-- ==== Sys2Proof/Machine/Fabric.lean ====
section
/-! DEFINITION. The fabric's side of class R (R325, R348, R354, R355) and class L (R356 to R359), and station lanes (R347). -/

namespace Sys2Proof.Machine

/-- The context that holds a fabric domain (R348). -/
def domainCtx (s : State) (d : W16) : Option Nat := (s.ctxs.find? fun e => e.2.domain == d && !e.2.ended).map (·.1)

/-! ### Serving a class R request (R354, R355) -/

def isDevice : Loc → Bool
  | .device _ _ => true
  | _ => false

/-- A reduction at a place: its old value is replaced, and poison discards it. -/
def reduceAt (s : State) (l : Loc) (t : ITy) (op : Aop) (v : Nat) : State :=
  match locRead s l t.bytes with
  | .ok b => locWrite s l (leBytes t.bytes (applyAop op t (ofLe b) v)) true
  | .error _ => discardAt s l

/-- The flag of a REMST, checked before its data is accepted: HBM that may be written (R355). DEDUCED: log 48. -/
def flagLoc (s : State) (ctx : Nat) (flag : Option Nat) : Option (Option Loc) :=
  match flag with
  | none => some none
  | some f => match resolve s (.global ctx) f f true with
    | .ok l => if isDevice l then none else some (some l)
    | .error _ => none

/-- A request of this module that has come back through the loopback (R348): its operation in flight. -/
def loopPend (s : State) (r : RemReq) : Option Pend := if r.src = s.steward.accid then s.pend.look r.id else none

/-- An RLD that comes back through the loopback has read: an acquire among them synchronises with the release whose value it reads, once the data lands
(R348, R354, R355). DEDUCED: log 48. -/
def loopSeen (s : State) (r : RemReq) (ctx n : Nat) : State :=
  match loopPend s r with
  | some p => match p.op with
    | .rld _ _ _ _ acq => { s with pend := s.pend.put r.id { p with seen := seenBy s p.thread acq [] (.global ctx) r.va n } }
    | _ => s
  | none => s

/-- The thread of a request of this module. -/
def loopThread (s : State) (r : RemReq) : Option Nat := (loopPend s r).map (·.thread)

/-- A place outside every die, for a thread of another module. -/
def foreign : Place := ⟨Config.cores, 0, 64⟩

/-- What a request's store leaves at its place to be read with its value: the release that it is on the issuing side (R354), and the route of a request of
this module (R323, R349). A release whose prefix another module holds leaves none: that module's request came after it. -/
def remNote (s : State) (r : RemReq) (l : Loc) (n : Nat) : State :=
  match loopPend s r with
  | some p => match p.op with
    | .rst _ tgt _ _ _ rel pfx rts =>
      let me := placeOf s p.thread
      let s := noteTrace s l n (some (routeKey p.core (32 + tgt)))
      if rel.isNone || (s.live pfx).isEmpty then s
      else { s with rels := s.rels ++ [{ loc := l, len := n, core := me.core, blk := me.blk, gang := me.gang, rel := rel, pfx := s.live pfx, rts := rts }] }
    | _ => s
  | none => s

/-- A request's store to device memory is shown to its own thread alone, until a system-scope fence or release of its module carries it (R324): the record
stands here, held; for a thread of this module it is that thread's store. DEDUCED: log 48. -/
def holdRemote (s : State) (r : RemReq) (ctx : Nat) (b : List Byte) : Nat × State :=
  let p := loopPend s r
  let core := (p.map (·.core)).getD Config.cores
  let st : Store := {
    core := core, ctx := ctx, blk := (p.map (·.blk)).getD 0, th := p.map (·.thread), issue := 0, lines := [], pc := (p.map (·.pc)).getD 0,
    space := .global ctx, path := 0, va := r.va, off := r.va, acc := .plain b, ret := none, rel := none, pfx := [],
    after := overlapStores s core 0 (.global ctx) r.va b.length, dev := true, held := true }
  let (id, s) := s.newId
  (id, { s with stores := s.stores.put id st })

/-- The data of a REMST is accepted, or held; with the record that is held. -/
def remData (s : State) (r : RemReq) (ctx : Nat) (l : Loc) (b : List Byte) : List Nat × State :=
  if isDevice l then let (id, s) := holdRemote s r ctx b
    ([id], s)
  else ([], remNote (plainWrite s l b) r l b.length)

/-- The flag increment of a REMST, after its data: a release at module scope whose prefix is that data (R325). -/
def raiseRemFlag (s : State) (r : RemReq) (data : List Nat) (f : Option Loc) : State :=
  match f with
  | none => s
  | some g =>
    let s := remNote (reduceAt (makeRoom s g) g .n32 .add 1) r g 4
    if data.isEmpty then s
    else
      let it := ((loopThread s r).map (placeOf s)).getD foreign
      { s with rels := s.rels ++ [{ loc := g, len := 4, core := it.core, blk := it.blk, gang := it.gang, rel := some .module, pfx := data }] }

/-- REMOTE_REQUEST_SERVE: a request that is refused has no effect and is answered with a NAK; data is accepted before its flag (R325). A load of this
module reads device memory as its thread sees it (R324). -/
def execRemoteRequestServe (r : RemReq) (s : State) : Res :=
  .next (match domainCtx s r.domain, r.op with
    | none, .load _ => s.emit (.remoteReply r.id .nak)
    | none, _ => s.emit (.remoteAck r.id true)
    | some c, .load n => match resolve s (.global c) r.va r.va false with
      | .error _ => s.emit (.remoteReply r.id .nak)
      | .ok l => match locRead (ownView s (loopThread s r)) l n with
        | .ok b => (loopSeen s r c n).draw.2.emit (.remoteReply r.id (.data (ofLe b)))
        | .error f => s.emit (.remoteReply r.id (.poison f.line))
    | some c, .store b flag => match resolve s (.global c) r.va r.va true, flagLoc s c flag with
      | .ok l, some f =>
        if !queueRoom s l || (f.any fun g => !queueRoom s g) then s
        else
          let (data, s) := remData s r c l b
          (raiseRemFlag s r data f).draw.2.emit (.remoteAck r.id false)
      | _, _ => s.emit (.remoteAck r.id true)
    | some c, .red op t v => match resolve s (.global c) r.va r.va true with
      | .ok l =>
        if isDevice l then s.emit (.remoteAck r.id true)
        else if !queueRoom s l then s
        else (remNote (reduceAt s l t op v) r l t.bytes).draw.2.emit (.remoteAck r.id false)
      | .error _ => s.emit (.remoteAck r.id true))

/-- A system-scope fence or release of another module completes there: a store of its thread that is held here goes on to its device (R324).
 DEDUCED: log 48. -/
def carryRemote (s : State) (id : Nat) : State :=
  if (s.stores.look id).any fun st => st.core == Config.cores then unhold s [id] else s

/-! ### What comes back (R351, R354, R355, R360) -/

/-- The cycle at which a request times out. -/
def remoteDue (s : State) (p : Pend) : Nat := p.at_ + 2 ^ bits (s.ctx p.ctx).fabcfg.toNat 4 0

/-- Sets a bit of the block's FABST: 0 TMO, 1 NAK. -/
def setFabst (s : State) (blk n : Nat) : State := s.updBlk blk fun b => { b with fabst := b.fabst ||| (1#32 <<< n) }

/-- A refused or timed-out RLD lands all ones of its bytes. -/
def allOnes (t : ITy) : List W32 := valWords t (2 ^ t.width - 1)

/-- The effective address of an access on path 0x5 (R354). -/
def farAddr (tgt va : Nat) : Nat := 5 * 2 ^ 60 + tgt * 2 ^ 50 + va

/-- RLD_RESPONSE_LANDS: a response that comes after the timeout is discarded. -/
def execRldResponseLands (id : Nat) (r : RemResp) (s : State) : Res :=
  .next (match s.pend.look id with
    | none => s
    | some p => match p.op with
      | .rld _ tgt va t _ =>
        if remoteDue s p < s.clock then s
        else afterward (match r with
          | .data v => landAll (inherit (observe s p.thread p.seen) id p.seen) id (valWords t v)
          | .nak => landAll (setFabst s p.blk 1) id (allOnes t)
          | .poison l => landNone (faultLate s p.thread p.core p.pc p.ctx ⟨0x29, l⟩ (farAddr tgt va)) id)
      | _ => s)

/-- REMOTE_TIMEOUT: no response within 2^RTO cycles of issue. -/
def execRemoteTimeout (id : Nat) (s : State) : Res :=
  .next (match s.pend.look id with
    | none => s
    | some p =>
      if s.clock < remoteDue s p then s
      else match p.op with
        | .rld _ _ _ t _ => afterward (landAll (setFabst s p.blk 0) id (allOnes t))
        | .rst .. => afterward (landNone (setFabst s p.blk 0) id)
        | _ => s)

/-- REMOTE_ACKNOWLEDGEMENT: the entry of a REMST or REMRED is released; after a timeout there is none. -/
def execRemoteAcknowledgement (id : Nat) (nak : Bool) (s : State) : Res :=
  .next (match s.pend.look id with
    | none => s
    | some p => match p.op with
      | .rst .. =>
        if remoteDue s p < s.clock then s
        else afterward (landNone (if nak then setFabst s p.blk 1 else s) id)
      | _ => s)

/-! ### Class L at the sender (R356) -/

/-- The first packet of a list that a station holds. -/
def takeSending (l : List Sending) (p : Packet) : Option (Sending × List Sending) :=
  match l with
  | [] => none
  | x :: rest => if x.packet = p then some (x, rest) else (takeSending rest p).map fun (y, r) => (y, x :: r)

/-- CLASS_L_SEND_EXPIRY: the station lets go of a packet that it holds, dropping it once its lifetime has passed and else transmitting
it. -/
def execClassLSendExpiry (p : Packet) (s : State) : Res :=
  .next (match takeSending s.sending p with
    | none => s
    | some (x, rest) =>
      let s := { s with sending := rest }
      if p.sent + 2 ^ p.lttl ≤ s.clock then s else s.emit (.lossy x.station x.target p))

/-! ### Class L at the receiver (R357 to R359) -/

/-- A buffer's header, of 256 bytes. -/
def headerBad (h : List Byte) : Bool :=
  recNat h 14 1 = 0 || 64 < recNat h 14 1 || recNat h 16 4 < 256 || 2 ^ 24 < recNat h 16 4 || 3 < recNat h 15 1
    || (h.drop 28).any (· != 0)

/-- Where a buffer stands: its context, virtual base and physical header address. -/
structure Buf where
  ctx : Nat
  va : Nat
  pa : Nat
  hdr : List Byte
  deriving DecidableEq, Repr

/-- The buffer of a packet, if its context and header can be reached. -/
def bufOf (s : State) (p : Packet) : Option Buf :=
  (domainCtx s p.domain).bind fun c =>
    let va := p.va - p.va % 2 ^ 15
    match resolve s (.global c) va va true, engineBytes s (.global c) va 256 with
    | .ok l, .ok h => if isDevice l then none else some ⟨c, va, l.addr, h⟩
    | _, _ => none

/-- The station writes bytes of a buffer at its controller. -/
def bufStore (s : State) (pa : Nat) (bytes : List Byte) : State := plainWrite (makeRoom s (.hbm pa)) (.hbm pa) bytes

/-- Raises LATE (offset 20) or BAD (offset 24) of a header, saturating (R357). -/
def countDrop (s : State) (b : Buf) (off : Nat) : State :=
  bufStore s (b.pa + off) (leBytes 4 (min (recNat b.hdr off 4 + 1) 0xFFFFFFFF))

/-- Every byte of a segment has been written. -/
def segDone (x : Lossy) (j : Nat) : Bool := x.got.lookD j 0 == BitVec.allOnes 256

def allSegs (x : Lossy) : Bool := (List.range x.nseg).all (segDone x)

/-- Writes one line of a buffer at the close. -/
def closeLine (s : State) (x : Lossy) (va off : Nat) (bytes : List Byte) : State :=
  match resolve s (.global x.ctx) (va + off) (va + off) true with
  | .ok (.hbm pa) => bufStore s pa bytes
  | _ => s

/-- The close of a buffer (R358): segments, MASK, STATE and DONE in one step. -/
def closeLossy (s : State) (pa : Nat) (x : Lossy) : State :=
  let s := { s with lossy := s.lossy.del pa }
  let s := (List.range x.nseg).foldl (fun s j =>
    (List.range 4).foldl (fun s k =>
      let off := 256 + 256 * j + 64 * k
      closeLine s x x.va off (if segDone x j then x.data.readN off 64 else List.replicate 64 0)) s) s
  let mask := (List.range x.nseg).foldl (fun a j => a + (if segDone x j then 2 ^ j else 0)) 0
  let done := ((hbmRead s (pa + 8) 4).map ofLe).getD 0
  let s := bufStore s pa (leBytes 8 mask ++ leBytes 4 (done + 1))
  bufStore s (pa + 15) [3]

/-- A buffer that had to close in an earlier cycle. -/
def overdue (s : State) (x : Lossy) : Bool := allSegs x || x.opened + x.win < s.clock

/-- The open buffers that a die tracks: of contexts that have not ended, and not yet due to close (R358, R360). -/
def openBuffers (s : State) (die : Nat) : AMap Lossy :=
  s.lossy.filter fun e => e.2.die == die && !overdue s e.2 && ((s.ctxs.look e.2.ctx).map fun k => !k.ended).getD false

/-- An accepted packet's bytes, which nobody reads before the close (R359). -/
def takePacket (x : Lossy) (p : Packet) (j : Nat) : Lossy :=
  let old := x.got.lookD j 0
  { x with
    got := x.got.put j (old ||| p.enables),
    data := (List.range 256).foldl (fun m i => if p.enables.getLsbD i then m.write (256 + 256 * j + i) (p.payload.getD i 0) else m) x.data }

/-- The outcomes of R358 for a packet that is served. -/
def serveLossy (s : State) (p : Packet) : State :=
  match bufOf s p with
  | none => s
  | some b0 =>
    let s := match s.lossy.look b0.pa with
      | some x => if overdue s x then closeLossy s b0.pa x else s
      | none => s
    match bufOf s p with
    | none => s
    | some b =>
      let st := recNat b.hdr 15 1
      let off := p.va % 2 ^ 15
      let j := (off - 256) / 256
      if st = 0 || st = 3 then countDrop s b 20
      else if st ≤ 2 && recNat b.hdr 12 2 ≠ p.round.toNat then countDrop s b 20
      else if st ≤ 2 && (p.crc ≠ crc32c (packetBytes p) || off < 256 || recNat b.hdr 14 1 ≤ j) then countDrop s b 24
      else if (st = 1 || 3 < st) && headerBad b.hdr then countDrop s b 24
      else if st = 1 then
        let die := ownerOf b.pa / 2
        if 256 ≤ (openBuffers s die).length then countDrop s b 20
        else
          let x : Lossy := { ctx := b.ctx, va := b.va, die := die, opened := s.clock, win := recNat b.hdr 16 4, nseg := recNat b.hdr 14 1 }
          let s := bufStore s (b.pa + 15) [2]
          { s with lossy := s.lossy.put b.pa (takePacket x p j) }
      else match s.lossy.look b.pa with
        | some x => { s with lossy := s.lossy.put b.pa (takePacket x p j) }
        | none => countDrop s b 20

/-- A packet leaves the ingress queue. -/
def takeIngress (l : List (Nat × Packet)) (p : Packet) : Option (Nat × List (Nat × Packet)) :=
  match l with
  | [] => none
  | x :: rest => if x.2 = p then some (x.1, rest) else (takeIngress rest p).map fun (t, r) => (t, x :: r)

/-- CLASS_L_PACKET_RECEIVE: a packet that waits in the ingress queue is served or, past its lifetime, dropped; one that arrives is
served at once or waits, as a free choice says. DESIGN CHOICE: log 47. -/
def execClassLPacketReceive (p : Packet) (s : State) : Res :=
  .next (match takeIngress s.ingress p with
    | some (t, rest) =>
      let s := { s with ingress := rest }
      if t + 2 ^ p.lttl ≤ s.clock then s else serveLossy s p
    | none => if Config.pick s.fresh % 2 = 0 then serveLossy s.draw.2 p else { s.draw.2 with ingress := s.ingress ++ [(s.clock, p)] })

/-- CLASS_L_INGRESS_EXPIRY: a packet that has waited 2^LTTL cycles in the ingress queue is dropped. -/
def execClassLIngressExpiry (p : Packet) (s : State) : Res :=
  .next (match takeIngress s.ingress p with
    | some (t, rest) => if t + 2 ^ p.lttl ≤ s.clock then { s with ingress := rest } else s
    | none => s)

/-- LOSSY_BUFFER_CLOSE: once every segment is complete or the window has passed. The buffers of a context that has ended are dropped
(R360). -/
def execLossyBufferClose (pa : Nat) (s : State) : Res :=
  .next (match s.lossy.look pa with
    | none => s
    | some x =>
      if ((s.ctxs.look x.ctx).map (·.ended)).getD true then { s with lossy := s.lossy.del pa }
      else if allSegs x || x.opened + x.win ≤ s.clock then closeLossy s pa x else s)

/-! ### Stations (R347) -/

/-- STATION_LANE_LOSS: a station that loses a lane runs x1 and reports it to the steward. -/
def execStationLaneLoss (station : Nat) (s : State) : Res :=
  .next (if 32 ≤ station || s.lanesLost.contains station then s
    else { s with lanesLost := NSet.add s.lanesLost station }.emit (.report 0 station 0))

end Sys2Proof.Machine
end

→ WHAT TO WORK ON: Write down again, exactly as given, only the lines above that fall from the line with "match resolve s (.global c) va" to the line with "match resolve s (.global x.ctx)", inclusive.

→ SOLUTION TO THIS PROBLEM:
    match resolve s (.global c) va va true, engineBytes s (.global c) va 256 with
    | .ok l, .ok h => if isDevice l then none else some ⟨c, va, l.addr, h⟩
    | _, _ => none

/-- The station writes bytes of a buffer at its controller. -/
def bufStore (s : State) (pa : Nat) (bytes : List Byte) : State := plainWrite (makeRoom s (.hbm pa)) (.hbm pa) bytes

/-- Raises LATE (offset 20) or BAD (offset 24) of a header, saturating (R357). -/
def countDrop (s : State) (b : Buf) (off : Nat) : State :=
  bufStore s (b.pa + off) (leBytes 4 (min (recNat b.hdr off 4 + 1) 0xFFFFFFFF))

/-- Every byte of a segment has been written. -/
def segDone (x : Lossy) (j : Nat) : Bool := x.got.lookD j 0 == BitVec.allOnes 256

def allSegs (x : Lossy) : Bool := (List.range x.nseg).all (segDone x)

/-- Writes one line of a buffer at the close. -/
def closeLine (s : State) (x : Lossy) (va off : Nat) (bytes : List Byte) : State :=
  match resolve s (.global x.ctx) (va + off) (va + off) true with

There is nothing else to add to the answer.